CHARACTER RECOGNITION On the other hand is a machine vision technique used to identify texts within images. The steps involved in text recognition from a moving picture are as follows.
Text Detection: This phase takes an image or video frame as input and decides it contains text or not. It also identifies the text regions in image.
Text Localization:Text localization merges the text regions to formulate the text objects and define the tight bounds around the text objects.
Text Tracking: This phase is applied to video data only.For the readability purpose, text embedded in the video appears in more than thirty consecutive frames. The text tracking phase exploits this temporal occurrence of the same text object in multiple consecutive frames. It can be used to rectify the results of text detection and localization stages. It is also used to speed up the text extraction process by not applying the binarization (Binarization is the process of transforming data features of any entity into vectors of binary numbers to make classifier algorithms more efficient)and recognition step to every detected object.

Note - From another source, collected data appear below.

-- ==== Sys2Proof/Machine/Voice.lean ====
section
/-! DEFINITION. The voice (45_voice.md): construction, note operations, the voice tick and the voice sample. -/

namespace Sys2Proof.Machine

/-- `voice.construct(v)` (47_config_commands.md R326), field by field. -/
def Voice.construct (c : Params) (v : Voice) : Voice :=
  { note := none, keyDown := false, seq := 0, ccnt := 0,
    osc0 := v.osc0.prepare, osc1 := v.osc1.prepare, osc2 := v.osc2.prepare,
    env1 := v.env1.forceIdle, env2 := v.env2.forceIdle,
    filt := Filt.clear c { v.filt with kbd := Num32.one, modIn := Num32.zero, fc := Num32.zero, res := Num32.zero },
    amp := v.amp.clear, fading := false }

/-- What `startNote` does to oscillator `k` (R254). -/
def startOsc (c : Params) (s : State) (k : Nat) (hz : Num32) (o : Osc) : Osc :=
  let o := if c.phaseResetOnNote then o.resetPhase else o
  o.setBaseFrequency c c.controlDiv (unisonMult k) s.par.osc.detune s.par.osc.fmdepth s.fmIn hz

/-- `voice.startNote(v, n)` (R254), on the voice record; `s` gives the cells and the slot it reads. -/
def Voice.startNote (c : Params) (s : State) (n : BitVec 7) (v : Voice) : Voice :=
  let hz := midiHz c n.toNat
  { v with
    note := some n, keyDown := true,
    osc0 := startOsc c s 0 hz v.osc0, osc1 := startOsc c s 1 hz v.osc1, osc2 := startOsc c s 2 hz v.osc2,
    filt := Filt.clear c (v.filt.setNote c n.toNat),
    env1 := v.env1.gate true, env2 := v.env2.gate true,
    ccnt := 0, fading := false }

/-- `voice.stopNote(v, allowTailOff)` (R258). -/
def Voice.stopNote (allowTailOff : Bool) (v : Voice) : Voice :=
  let v1 := { v with keyDown := false, env1 := v.env1.gate false, env2 := v.env2.gate false }
  if allowTailOff then v1
  else { v1 with env1 := v1.env1.forceIdle, env2 := v1.env2.forceIdle, note := none, fading := false }

/-- The voice tick's first part (R264): both envelopes advance, envelope-1 first. -/
def Voice.tickEnvs (c : Params) (s : State) (v : Voice) : Voice :=
  { v with env1 := v.env1.tick c.decayCapped s.der1 s.par.env1, env2 := v.env2.tick c.decayCapped s.der2 s.par.env2 }

/-- The voice tick's free test (R264): a voice whose envelopes are both idle is marked free. -/
def Voice.tickFree (c : Params) (v : Voice) : Voice :=
  if v.isActive then v else { v with note := none, keyDown := false, fading := c.fadeOutGoesOn }

/-- The test at the head of a sub-chunk (R266): the voice is active. In the reading `fadeOutGoesOn` (log entry 26) a voice that
has ended goes on too while its last sub-chunk is open. -/
def Voice.sounds (c : Params) (v : Voice) : Bool := v.isActive || (c.fadeOutGoesOn && v.fading)

/-- What the voice tick does to oscillator `k` (R264). -/
def tickOsc (c : Params) (s : State) (k : Nat) (o : Osc) : Osc :=
  o.updateFrequency c false c.controlDiv (unisonMult k) s.par.osc.detune s.par.osc.fmdepth s.fmIn

/-- The voice tick's last part (R264): frequency, cutoff and gain targets. -/
def Voice.tickTargets (c : Params) (s : State) (v : Voice) : Voice :=
  { v with
    osc0 := tickOsc c s 0 v.osc0, osc1 := tickOsc c s 1 v.osc1, osc2 := tickOsc c s 2 v.osc2,
    filt := v.filt.tick c s.par.filt s.modIn, amp := v.amp.tick c }

/-- The voice tick (R264) on the voice record: envelopes, matrix, free test, targets. -/
def Voice.tick (c : Params) (s : State) (v : Voice) : Voice :=
  Voice.tickTargets c s (Voice.tickFree c (matrixProcess c.matrixZeroDisabled voiceBinding s.vr (v.tickEnvs c s)))

/-- The voice tick of voice `v`: one atomic step (20_memory.md R91). -/
def voiceTick (c : Params) (v : Nat) (s : State) : State := s.modVoice v (Voice.tick c s)

/-- One sample of oscillator `k` (R267, 40_oscillator.md R150). -/
def oscSample (s : State) (o : Osc) : Num32 × Osc :=
  o.processSample (wsel s.par.osc.waveform) (flag s.par.osc.antialias) s.fs

/-- The voice's sample before the buffer (R267): the outputs `z[0]`, `z[1]` (channels the configuration has not
switched on are not computed and stand as `+0.0`) and the new voice record. -/
def Voice.sample (c : Params) (s : State) (v : Voice) : Num32 × Num32 × Voice :=
  let r0 := oscSample s v.osc0
  let r1 := oscSample s v.osc1
  let r2 := oscSample s v.osc2
  let mix := fun ch =>
    fadd (fadd (spread s.nch s.par.osc.panspread (unisonMult 0) r0.1 ch)
      (spread s.nch s.par.osc.panspread (unisonMult 1) r1.1 ch))
      (spread s.nch s.par.osc.panspread (unisonMult 2) r2.1 ch)
  let amp := v.amp.advance
  let f0 := if 1 ≤ s.nch.toNat then v.filt.step0 c s.fs (mix 0) else (Num32.zero, v.filt)
  let f1 := if 2 ≤ s.nch.toNat then f0.2.step1 c s.fs (mix 1) else (Num32.zero, f0.2)
  (amp.apply f0.1, amp.apply f1.1,
    { v with osc0 := r0.2, osc1 := r1.2, osc2 := r2.2, filt := f1.2, amp := amp })

/-- Adds `z` to the buffer word of sample `i` of channel `ch` (R267, 20_memory.md R82). -/
def mixIn (c : Params) (ch i : Nat) (z : Num32) (s : State) : State :=
  memWrite c (sampleAddr c ch i) (fadd (memRead (sampleAddr c ch i) s) z) s

/-- The voice sample of voice `v` at index `i` (R267): one atomic step (20_memory.md R91). -/
def voiceSample (c : Params) (v i : Nat) (s : State) : State :=
  let r := (s.voice v).sample c s
  let s1 := s.modVoice v (fun _ => r.2.2)
  let s2 := if 1 ≤ s.nch.toNat then mixIn c 0 i r.1 s1 else s1
  if 2 ≤ s.nch.toNat then mixIn c 1 i r.2.1 s2 else s2

end Sys2Proof.Machine
end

Text Binarization: This step is used to segment the text object from the background in the bounded text objects. The output of text binarization is the binary image, where text pixels and background pixels appear in two different binary levels
Character Recognition
The last stage of the text extraction process is character recognition. This module converts the binary text object into ASCII text. Text detection, localization and tracking modules are closely related to each other and constitute the most challenging and difficult part of the extraction process.